Г. Ю. Мне кажется, что Аксенова будут любить, помнить и знать не из-за его московского корпуса. “Московская сага” это все-таки очень экспортоориентированная вещь, это семейная сага, написанная с расчетом на популярность за рубежом. “Ожог”… ну, “Ожог” немного устарел, как каждый текст, написанный на пике моды, сегодня выглядит старомодно. А “Москва-ква-ква” вообще, к сожалению, довольно плохой роман. Мы с моими студентами читаем раннего Аксенова: “Звездный билет”, “Коллеги”, “Затоваренная бочкотара”. По-моему, эти книги Аксенова – ясные, с чистым человеческим голосом – останутся. А ко всему, что было написано позже, есть много вопросов. Наверное, лучше всего я помню роман “Москва-ква-ква”, про который я уже писала как критик. И этот роман, на мой взгляд, написан с очень большой нелюбовью к Москве. Василий Павлович хотел написать, как Москва его, провинциального мальчика, отторгала, не любила, и как он чувствовал себя в ней некомфортно, и в ней правили бал всякие плохие люди. По-моему, так и получилось. То есть это в некотором смысле “антимосковский” текст.
С. В. Наши мнения совпадают и по отношению к “Доктору Живаго”, и к “Мастеру и Маргарите”.

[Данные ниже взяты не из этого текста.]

-- ==== Sys2Proof/WellFormed.lean ====
section
/-! DEFINITION. The one check a command term needs beyond its types: an RXWR index names one of the 20 bytes of
RX (spec/30_encoding.md R72 and R77). -/

namespace Sys2Proof

/-- A command whose operands are legal: the index of RXWR is below 20, every other operand is legal at its whole
width (R72). -/
def Instr.wf : Instr → Bool
  | .nop => true
  | .enc _ _ _ _ => true
  | .dec => true
  | .crcclr => true
  | .crcfeed _ => true
  | .rxwr idx _ => decide (idx.toNat < 20)

end Sys2Proof
end

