-- ==== Sys2Proof/Machine/Assembler.lean ====
section
/-! DEFINITION. The assembly notation of the command set (spec/30_encoding.md R83) and its pseudo-instructions (R84),
as functions on characters and on commands. The choices the notation leaves open are log entry 17. -/

namespace Sys2Proof.Machine

/-- `STOP` (R84). -/
def pseudoStop : List Instr := [.enc 0x00#8 0x00#8 false false]

/-- `RECOVER s` (R84). -/
def pseudoRecover (s : Byte) : List Instr := [.enc s s false false]

/-- `RXLOAD b0, ..., b19` (R84): the 20 bytes in index order. -/
def pseudoRxload (bytes : Vector Byte 20) : List Instr :=
  (List.range 20).zipWith (fun i b => .rxwr (BitVec.ofNat 5 i) b) bytes.toList

/-- `RECV b0, ..., b19` (R84). -/
def pseudoRecv (bytes : Vector Byte 20) : List Instr := pseudoRxload bytes ++ [.dec]

/-- `CRC b1, ..., bn` (R84), for any number of bytes. -/
def pseudoCrc (bytes : List Byte) : List Instr := .crcclr :: bytes.map .crcfeed

/-- An operand as written: a number, or one of the two direction names (R83). -/
inductive AsmOperand where
  | number (n : Nat)
  | fwd
  | bwd
  deriving DecidableEq, Repr

/-- The mnemonics of the notation: the six commands (R83) and the five pseudo-instructions (R84). -/
inductive AsmMnemonic where
  | nop | enc | dec | crcclr | crcfeed | rxwr
  | stop | recover | rxload | recv | crc
  deriving DecidableEq, Repr

/-- A byte operand, refused above 255 and never truncated (R83). -/
def asmByte : AsmOperand → Option Byte
  | .number n => if n < 256 then some (BitVec.ofNat 8 n) else none
  | .fwd => none
  | .bwd => none

/-- A direction operand: 0, 1, FWD or BWD (R83). -/
def asmDirection : AsmOperand → Option Bool
  | .number 0 => some false
  | .number 1 => some true
  | .number (_ + 2) => none
  | .fwd => some true
  | .bwd => some false

/-- An RX index operand, refused above 19 and never truncated (R83). -/
def asmIndex : AsmOperand → Option (BitVec 5)
  | .number n => if n < 20 then some (BitVec.ofNat 5 n) else none
  | .fwd => none
  | .bwd => none

/-- Byte operands, all of them or none. -/
def asmBytes : List AsmOperand → Option (List Byte)
  | [] => some []
  | o :: os => do
    let b ← asmByte o
    let bs ← asmBytes os
    return b :: bs

/-- Exactly 20 byte operands. -/
def asmFrame (ops : List AsmOperand) : Option (Vector Byte 20) := do
  let bs ← asmBytes ops
  if h : bs.toArray.size = 20 then some ⟨bs.toArray, h⟩ else none

/-- The commands of one line: refused where an operand is out of range, or where the operands are not the ones the
mnemonic takes (R83, R84). -/
def assemble (m : AsmMnemonic) (ops : List AsmOperand) : Option (List Instr) :=
  match m, ops with
  | .nop, [] => some [.nop]
  | .enc, [ls, rs, ld, rd] => do
    return [.enc (← asmByte ls) (← asmByte rs) (← asmDirection ld) (← asmDirection rd)]
  | .dec, [] => some [.dec]
  | .crcclr, [] => some [.crcclr]
  | .crcfeed, [b] => do return [.crcfeed (← asmByte b)]
  | .rxwr, [i, b] => do return [.rxwr (← asmIndex i) (← asmByte b)]
  | .stop, [] => some pseudoStop
  | .recover, [s] => do return pseudoRecover (← asmByte s)
  | .rxload, ops => do return pseudoRxload (← asmFrame ops)
  | .recv, ops => do return pseudoRecv (← asmFrame ops)
  | .crc, ops => do return pseudoCrc (← asmBytes ops)
  | _, _ => none

/-- The mnemonic a word of the notation names. -/
def mnemonicOf (word : List Char) : Option AsmMnemonic :=
  [("NOP", AsmMnemonic.nop), ("ENC", .enc), ("DEC", .dec), ("CRCCLR", .crcclr), ("CRCFEED", .crcfeed),
    ("RXWR", .rxwr), ("STOP", .stop), ("RECOVER", .recover), ("RXLOAD", .rxload), ("RECV", .recv), ("CRC", .crc)].findSome?
    fun row => if row.1.toList = word then some row.2 else none

/-- The value of a digit, in either letter case. -/
def digitValue (c : Char) : Option Nat :=
  if '0' ≤ c ∧ c ≤ '9' then some (c.toNat - '0'.toNat)
  else if 'a' ≤ c ∧ c ≤ 'f' then some (c.toNat - 'a'.toNat + 10)
  else if 'A' ≤ c ∧ c ≤ 'F' then some (c.toNat - 'A'.toNat + 10)
  else none

/-- Digits of one radix added to the number read so far. -/
def readDigits (radix : Nat) : List Char → Nat → Option Nat
  | [], acc => some acc
  | c :: cs, acc =>
    match digitValue c with
    | some d => if d < radix then readDigits radix cs (acc * radix + d) else none
    | none => none

/-- A number: `0x` and hexadecimal digits, or decimal digits (R83). -/
def readNumber : List Char → Option Nat
  | [] => none
  | ['0', 'x'] => none
  | '0' :: 'x' :: cs => readDigits 16 cs 0
  | c :: cs => readDigits 10 (c :: cs) 0

/-- An operand: a direction name or a number (R83). -/
def readOperand (word : List Char) : Option AsmOperand :=
  if word = "FWD".toList then some .fwd
  else if word = "BWD".toList then some .bwd
  else (readNumber word).map .number

/-- A space or a tab. -/
def isBlank (c : Char) : Bool := c == ' ' || c == '\t'

/-- The text without blanks at either end. -/
def trimBlanks (cs : List Char) : List Char :=
  ((cs.dropWhile isBlank).reverse.dropWhile isBlank).reverse

/-- The pieces between commas: one piece more than there are commas. -/
def splitCommas : List Char → List (List Char)
  | [] => [[]]
  | c :: cs =>
    if c = ',' then [] :: splitCommas cs
    else
      match splitCommas cs with
      | [] => [[c]]
      | w :: ws => (c :: w) :: ws

/-- Operands, all of them or none. -/
def readOperands : List (List Char) → Option (List AsmOperand)
  | [] => some []
  | w :: ws => do
    let o ← readOperand (trimBlanks w)
    let os ← readOperands ws
    return o :: os

/-- The commands of one line of text: the comment dropped from `;` on, then the mnemonic, then operands separated by
commas (R83). A line with no mnemonic gives no command; `none` is a refusal. -/
def assembleLine (line : List Char) : Option (List Instr) :=
  let text := trimBlanks (line.takeWhile (· ≠ ';'))
  if text = [] then some []
  else do
    let m ← mnemonicOf (text.takeWhile (! isBlank ·))
    let rest := trimBlanks (text.dropWhile (! isBlank ·))
    let ops ← if rest = [] then some [] else readOperands (splitCommas rest)
    assemble m ops

/-- A program: the command words of its lines in order, refused as a whole when a line is (R83). -/
def assembleProgram : List (List Char) → Option (List Word)
  | [] => some []
  | l :: ls => do
    let is ← assembleLine l
    let ws ← assembleProgram ls
    return is.map encode ++ ws

end Sys2Proof.Machine
end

Г. Ю. Но я хорошо отношусь к “Петербургу” Андрея Белого. Я люблю “Петербург”, но не перечитывала его с шестнадцати лет и никогда не буду перечитывать. Я его тогда любила и не хочу портить впечатление.
С. В. Сейчас это воспринимается очень экстравагантно. Раз уж мы об этом заговорили, я из всей прозы Белого предпочитаю как раз его автобиографическую трилогию. Я считаю, что это вершина его прозы – по многим соображениям. Наиболее она ценна именно в информативном плане: там рассказано много того, что действительно надо знать и помнить о современной Белому Москве. А вот другой писатель – Трифонов. Вот уж кто у нас действительно московский автор, у кого московские тексты. Как бы вы оценили его тексты? Больше ли у них шансов остаться как эталоны? Или этих шансов нет?
Г. Ю. Я все время ставлю опыты на детях и тренируюсь на студентах. Никто не хочет читать Трифонова – я имею в виду роман “Дом на набережной”.
С. В. Почему?
Г. Ю. Потому что сегодня он выглядит как еще одна советская семейная сага. Это, как говорят мои более молодые коллеги, немного “пыльная вчерашка”. Я Трифонова очень любила, но прочитала его совсем юной, еще в перестройку, и казалось, что это большое важное высказывание. А потом такого “трифонова” стало очень много. И он утратил свою уникальность, эталонность… Трифонов действительно московский человек, московский писатель. Если у Аксенова чувствуется потаенная боль, оттого что Москва к нему плохо относилась, то для Трифонова Москва – это естественная среда обитания. Он в ней как рыба в воде. Но, честно говоря, мне не кажется, что Москва для него как-то особенно важна. Для него это, как я уже говорила, “город по умолчанию”, дефолт-сити. У него действие всегда происходит в Москве, потому что а где же еще? Ведь все самое важное происходит в Москве, и сам он живет в Москве, вписан в московский контекст. Писатель пишет о той жизни, которую знает. Я не думаю, что Трифонов останется в памяти народной. Это не значит, что он переоценен или что надо немедленно сбросить его с какого-то парохода. Он просто писатель своего времени, а не более длительных исторических промежутков.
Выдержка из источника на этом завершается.